**DATA FOR PROCESSING**.
/-- The quota's answer to the locations of a store in turn, the lines of the earlier ones counted: the first that fails decides, and else
one that finds no way waits. -/
def State.quotaLanes (s : State) (t : Team) (hold : Nat) (strict : Bool) : Nat → List Loc → Quota
  | _, [] => .ok
  | k, l :: ls =>
    let t' := t.count (s.quotaLine t.ctx l)
    let rest := fun (_ : Unit) => ((s.makeWay t (s.quotaLine t.ctx l)).onTeam t.uid (fun _ => t')).quotaLanes t' hold strict (k + 1) ls
    match s.quotaOne t hold strict k l (s.quotaLine t.ctx l) with
    | .ok => rest ()
    | .wait => match rest () with | .ok => .wait | r => r
    | r => r

/-- The quota test of a store or atomic to some locations. -/
def Issue.quota (i : Issue) (s : State) (ls : List Loc) : Quota :=
  if i.team.committed then .ok else s.quotaLanes i.team i.image.hold i.image.strict 0 ls

/-- Row 9 of R135, and then a release at scope 3-6 of a strict-relaunch team (R147). That order is the model's (log 98). A release that commits the team
needs no way. -/
def Issue.quotaStop (i : Issue) (s : State) (xs : List (Nat × Dword)) (u : Use) (scope : Nat) : Option Stop :=
  match i.quota s (xs.map (fun x => i.locOf s x.2 u)) with
  | .trap k d => firstTrap (xs.drop k) (fun _ => true) (fun a => ⟨0x13, d, a⟩)
  | q => if q = .wait ∧ scope < 3 then some (.wait 6 s) else if i.image.strict && !i.team.committed && decide (3 ≤ scope) then firstTrap xs (fun _ => true) (fun a => ⟨0x13, 0x01, a⟩) else none

/-- Charge the store's lines, or commit the team where the quota or the release's scope says so (R142, R147); none waits. -/
def Issue.charge (i : Issue) (s : State) (ls : List Loc) (scope : Nat) : Option State :=
  if i.team.committed then some s else
  if (i.quota s ls == .commit) || decide (3 ≤ scope) then s.commit i.cur.team
  else some (ls.foldl (fun s' l => s'.countLineOn i.cur.team (s.quotaLine i.team.ctx l)) s)

/-! ### Scratchpad: rows 2, 4 and 5 -/

/-- The scratchpad lines of some bytes. -/
def linesOf (off n : Nat) : List Nat := (List.range ((off + max n 1 - 1) / 256 - off / 256 + 1)).map (fun k => off / 256 + k)

/-- The record of an absent line. -/
def Team.absentLine? (t : Team) (line : Nat) : Option AbsentLine := t.absent.find? (fun a => a.line == line)

/-- A line is absent and pending. -/
def Team.isPending (t : Team) (line : Nat) : Bool := ((t.absentLine? line).map (fun a => a.pending)).getD false

/-- A line is absent and not pending. -/
def Team.isUnfilled (t : Team) (line : Nat) : Bool := ((t.absentLine? line).map (fun a => !a.pending)).getD false

/-- Row 2 of R135. -/
def Issue.windowStop (i : Issue) (xs : List (Nat × Nat)) (n : Nat) : Option Stop :=
  (xs.find? (fun x => decide (i.image.scratch < x.2 + n))).map (fun x => .trap (Trap.access 0x03 x.2))

/-- Rows 4 and 5 of R135: a lapse that met the group while it waited (R208), UNFILLED_LINE, or a wait for pending lines. -/
def Issue.lineStop (i : Issue) (s : State) (xs : List (Nat × Nat)) (n : Nat) : Option Stop :=
  let lapse := i.grp.lapse.bind (fun x => if x.2.2.2 = i.cur.exec then some (x.1, x.2.1, x.2.2.1) else none)
  match lapse, xs.find? (fun x => (linesOf x.2 n).any i.team.isUnfilled) with
  | some (c, d, v), _ => if xs.isEmpty then none else some (.trap ⟨c, d, v⟩)
  | none, some x => some (.trap (Trap.unfilled x.2))
  | none, none =>
    let ps := ((xs.map (fun x => linesOf x.2 n)).flatten).filter i.team.isPending
    if ps.isEmpty then none else some (.wait 4 (s.onGroup i.cur.team i.cur.grp (fun g => { g with lineWait := ps })))

/-- A byte range of scratchpad meets the rows of one side of a copy slice. -/
def rowsMeet (start stride rows rb off n : Nat) : Bool :=
  (List.range rows).any (fun r => decide (start + r * stride < off + n ∧ off < start + r * stride + rb))

/-- A scratchpad access meets a byte that an unfinished slice reads or writes (R191). -/
def State.sliceMeets (s : State) (team off n : Nat) : Bool :=
  (s.copies.filter (fun c => c.team == team)).any (fun c => c.slices.any (fun sl =>
    let w := fun k => (getAt sl.record k 0).toNat
    !sl.ended && w 3 != 0 &&
      (rowsMeet (w 2) (w 6) (w 4) (w 3) off n || (w 7 % 4 == 2 && rowsMeet (w 0) (w 5) (w 4) (w 3) off n))))

/-- Some bytes meet the lines of an ACCESSION that the engine has not read yet (R209). -/
def State.accessionMeets (s : State) (team off n : Nat) : Bool :=
  s.accessions.any (fun a => a.team == team && decide (a.offset < off + n ∧ off < a.offset + 4096))

/-- Rows 1, 2, 4 and 5 of R135 for scratchpad accesses of `n` bytes, then the waits for a slice's bytes (R191), for a store the wait for
an ACCESSION's lines (R209), and the wait for matrix work on the bytes (R167). -/
def Issue.scratchStop (i : Issue) (s : State) (xs : List (Nat × Nat)) (n : Nat) (write : Bool) : Option Stop :=
  (misStop (xs.map (fun x => (x.1, BitVec.ofNat 64 x.2))) n).orElse (fun _ => (i.windowStop xs n).orElse (fun _ =>
    (i.lineStop s xs n).orElse (fun _ =>
      if xs.any (fun x => s.sliceMeets i.cur.team x.2 n || (write && s.accessionMeets i.cur.team x.2 n)) then some (.wait 6 s) else
      if xs.any (fun x => s.tileMeets i.cur.team i.cur.grp x.2 n) then some (.wait 11 s) else none)))

/-! ### Ordering waits (R146, R150) -/

/-- An earlier LDA or ATOM of the group has not completed (R146, R149). -/
def State.acquiring (s : State) (i : Issue) : Bool :=
  s.accesses.any (fun a => a.team == i.cur.team && a.grp == i.cur.grp &&
    (match a.kind with | .acquire _ => true | .atomic _ _ => true | _ => false))

/-- An earlier access of the group is outstanding. -/
def State.outstanding (s : State) (team grp : Nat) : Bool := s.accesses.any (fun a => a.team == team && a.grp == grp && a.kind != .packet)

/-- Nothing is left that a release at a scope of a core's team waits for, once its group's accesses have completed (R146): no entry that
it drains, no request whose completion it awaits, and at scope 3-6 nothing that the team held for another part (R242). -/
def State.releaseDone (s : State) (core team scope : Nat) : Bool :=
  (s.drainsFor core team scope).isEmpty && !(s.awaits core team scope) && !(decide (3 ≤ scope) && s.heldOut.any (fun e => e.team == team))

/-- Drain what a release at a scope drains; at scope 3-6 what the team holds for other parts is released first (R242). -/
def State.releaseDrain (s : State) (core team scope : Nat) : State :=
  let s := if decide (3 ≤ scope) && s.heldOut.any (fun e => e.team == team) then (s.commit team).getD s else s
  s.drainSome (s.drainsFor core team scope)

/-- The waits of a release at a scope (R146): the group's earlier accesses complete, the entries drain, and their completions
arrive. Answers the state after the drains when nothing is left to wait for. -/
def State.releaseWait (s : State) (i : Issue) (scope : Nat) : Except State State :=
  if s.outstanding i.cur.team i.cur.grp then .error s else
  let s := s.releaseDrain i.grp.core i.cur.team scope
  if s.releaseDone i.grp.core i.cur.team scope then .ok s else .error s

**TASK REQUIREMENTS**. Transcribe the entire listing above exactly as written.

**SOLUTION TO THE EXERCISE**.
/-- The quota's answer to the locations of a store in turn, the lines of the earlier ones counted: the first that fails decides, and else
one that finds no way waits. -/
def State.quotaLanes (s : State) (t : Team) (hold : Nat) (strict : Bool) : Nat → List Loc → Quota
  | _, [] => .ok
  | k, l :: ls =>
    let t' := t.count (s.quotaLine t.ctx l)
    let rest := fun (_ : Unit) => ((s.makeWay t (s.quotaLine t.ctx l)).onTeam t.uid (fun _ => t')).quotaLanes t' hold strict (k + 1) ls
    match s.quotaOne t hold strict k l (s.quotaLine t.ctx l) with
    | .ok => rest ()
    | .wait => match rest () with | .ok => .wait | r => r
    | r => r

/-- The quota test of a store or atomic to some locations. -/
def Issue.quota (i : Issue) (s : State) (ls : List Loc) : Quota :=
  if i.team.committed then .ok else s.quotaLanes i.team i.image.hold i.image.strict 0 ls

/-- Row 9 of R135, and then a release at scope 3-6 of a strict-relaunch team (R147). That order is the model's (log 98). A release that commits the team
needs no way. -/
def Issue.quotaStop (i : Issue) (s : State) (xs : List (Nat × Dword)) (u : Use) (scope : Nat) : Option Stop :=
  match i.quota s (xs.map (fun x => i.locOf s x.2 u)) with
  | .trap k d => firstTrap (xs.drop k) (fun _ => true) (fun a => ⟨0x13, d, a⟩)
  | q => if q = .wait ∧ scope < 3 then some (.wait 6 s) else if i.image.strict && !i.team.committed && decide (3 ≤ scope) then firstTrap xs (fun _ => true) (fun a => ⟨0x13, 0x01, a⟩) else none

/-- Charge the store's lines, or commit the team where the quota or the release's scope says so (R142, R147); none waits. -/
def Issue.charge (i : Issue) (s : State) (ls : List Loc) (scope : Nat) : Option State :=
  if i.team.committed then some s else
  if (i.quota s ls == .commit) || decide (3 ≤ scope) then s.commit i.cur.team
  else some (ls.foldl (fun s' l => s'.countLineOn i.cur.team (s.quotaLine i.team.ctx l)) s)

/-! ### Scratchpad: rows 2, 4 and 5 -/

/-- The scratchpad lines of some bytes. -/
def linesOf (off n : Nat) : List Nat := (List.range ((off + max n 1 - 1) / 256 - off / 256 + 1)).map (fun k => off / 256 + k)

/-- The record of an absent line. -/
def Team.absentLine? (t : Team) (line : Nat) : Option AbsentLine := t.absent.find? (fun a => a.line == line)

/-- A line is absent and pending. -/
def Team.isPending (t : Team) (line : Nat) : Bool := ((t.absentLine? line).map (fun a => a.pending)).getD false

/-- A line is absent and not pending. -/
def Team.isUnfilled (t : Team) (line : Nat) : Bool := ((t.absentLine? line).map (fun a => !a.pending)).getD false

/-- Row 2 of R135. -/
def Issue.windowStop (i : Issue) (xs : List (Nat × Nat)) (n : Nat) : Option Stop :=
  (xs.find? (fun x => decide (i.image.scratch < x.2 + n))).map (fun x => .trap (Trap.access 0x03 x.2))

/-- Rows 4 and 5 of R135: a lapse that met the group while it waited (R208), UNFILLED_LINE, or a wait for pending lines. -/
def Issue.lineStop (i : Issue) (s : State) (xs : List (Nat × Nat)) (n : Nat) : Option Stop :=
  let lapse := i.grp.lapse.bind (fun x => if x.2.2.2 = i.cur.exec then some (x.1, x.2.1, x.2.2.1) else none)
  match lapse, xs.find? (fun x => (linesOf x.2 n).any i.team.isUnfilled) with
  | some (c, d, v), _ => if xs.isEmpty then none else some (.trap ⟨c, d, v⟩)
  | none, some x => some (.trap (Trap.unfilled x.2))
  | none, none =>
    let ps := ((xs.map (fun x => linesOf x.2 n)).flatten).filter i.team.isPending
    if ps.isEmpty then none else some (.wait 4 (s.onGroup i.cur.team i.cur.grp (fun g => { g with lineWait := ps })))

/-- A byte range of scratchpad meets the rows of one side of a copy slice. -/
def rowsMeet (start stride rows rb off n : Nat) : Bool :=
  (List.range rows).any (fun r => decide (start + r * stride < off + n ∧ off < start + r * stride + rb))

/-- A scratchpad access meets a byte that an unfinished slice reads or writes (R191). -/
def State.sliceMeets (s : State) (team off n : Nat) : Bool :=
  (s.copies.filter (fun c => c.team == team)).any (fun c => c.slices.any (fun sl =>
    let w := fun k => (getAt sl.record k 0).toNat
    !sl.ended && w 3 != 0 &&
      (rowsMeet (w 2) (w 6) (w 4) (w 3) off n || (w 7 % 4 == 2 && rowsMeet (w 0) (w 5) (w 4) (w 3) off n))))

/-- Some bytes meet the lines of an ACCESSION that the engine has not read yet (R209). -/
def State.accessionMeets (s : State) (team off n : Nat) : Bool :=
  s.accessions.any (fun a => a.team == team && decide (a.offset < off + n ∧ off < a.offset + 4096))

/-- Rows 1, 2, 4 and 5 of R135 for scratchpad accesses of `n` bytes, then the waits for a slice's bytes (R191), for a store the wait for
an ACCESSION's lines (R209), and the wait for matrix work on the bytes (R167). -/
def Issue.scratchStop (i : Issue) (s : State) (xs : List (Nat × Nat)) (n : Nat) (write : Bool) : Option Stop :=
  (misStop (xs.map (fun x => (x.1, BitVec.ofNat 64 x.2))) n).orElse (fun _ => (i.windowStop xs n).orElse (fun _ =>
    (i.lineStop s xs n).orElse (fun _ =>
      if xs.any (fun x => s.sliceMeets i.cur.team x.2 n || (write && s.accessionMeets i.cur.team x.2 n)) then some (.wait 6 s) else
      if xs.any (fun x => s.tileMeets i.cur.team i.cur.grp x.2 n) then some (.wait 11 s) else none)))

/-! ### Ordering waits (R146, R150) -/

/-- An earlier LDA or ATOM of the group has not completed (R146, R149). -/
def State.acquiring (s : State) (i : Issue) : Bool :=
  s.accesses.any (fun a => a.team == i.cur.team && a.grp == i.cur.grp &&
    (match a.kind with | .acquire _ => true | .atomic _ _ => true | _ => false))

/-- An earlier access of the group is outstanding. -/
def State.outstanding (s : State) (team grp : Nat) : Bool := s.accesses.any (fun a => a.team == team && a.grp == grp && a.kind != .packet)

/-- Nothing is left that a release at a scope of a core's team waits for, once its group's accesses have completed (R146): no entry that
it drains, no request whose completion it awaits, and at scope 3-6 nothing that the team held for another part (R242). -/
def State.releaseDone (s : State) (core team scope : Nat) : Bool :=
  (s.drainsFor core team scope).isEmpty && !(s.awaits core team scope) && !(decide (3 ≤ scope) && s.heldOut.any (fun e => e.team == team))

/-- Drain what a release at a scope drains; at scope 3-6 what the team holds for other parts is released first (R242). -/
def State.releaseDrain (s : State) (core team scope : Nat) : State :=
  let s := if decide (3 ≤ scope) && s.heldOut.any (fun e => e.team == team) then (s.commit team).getD s else s
  s.drainSome (s.drainsFor core team scope)

/-- The waits of a release at a scope (R146): the group's earlier accesses complete, the entries drain, and their completions
arrive. Answers the state after the drains when nothing is left to wait for. -/
def State.releaseWait (s : State) (i : Issue) (scope : Nat) : Except State State :=
  if s.outstanding i.cur.team i.cur.grp then .error s else
  let s := s.releaseDrain i.grp.core i.cur.team scope
  if s.releaseDone i.grp.core i.cur.team scope then .ok s else .error s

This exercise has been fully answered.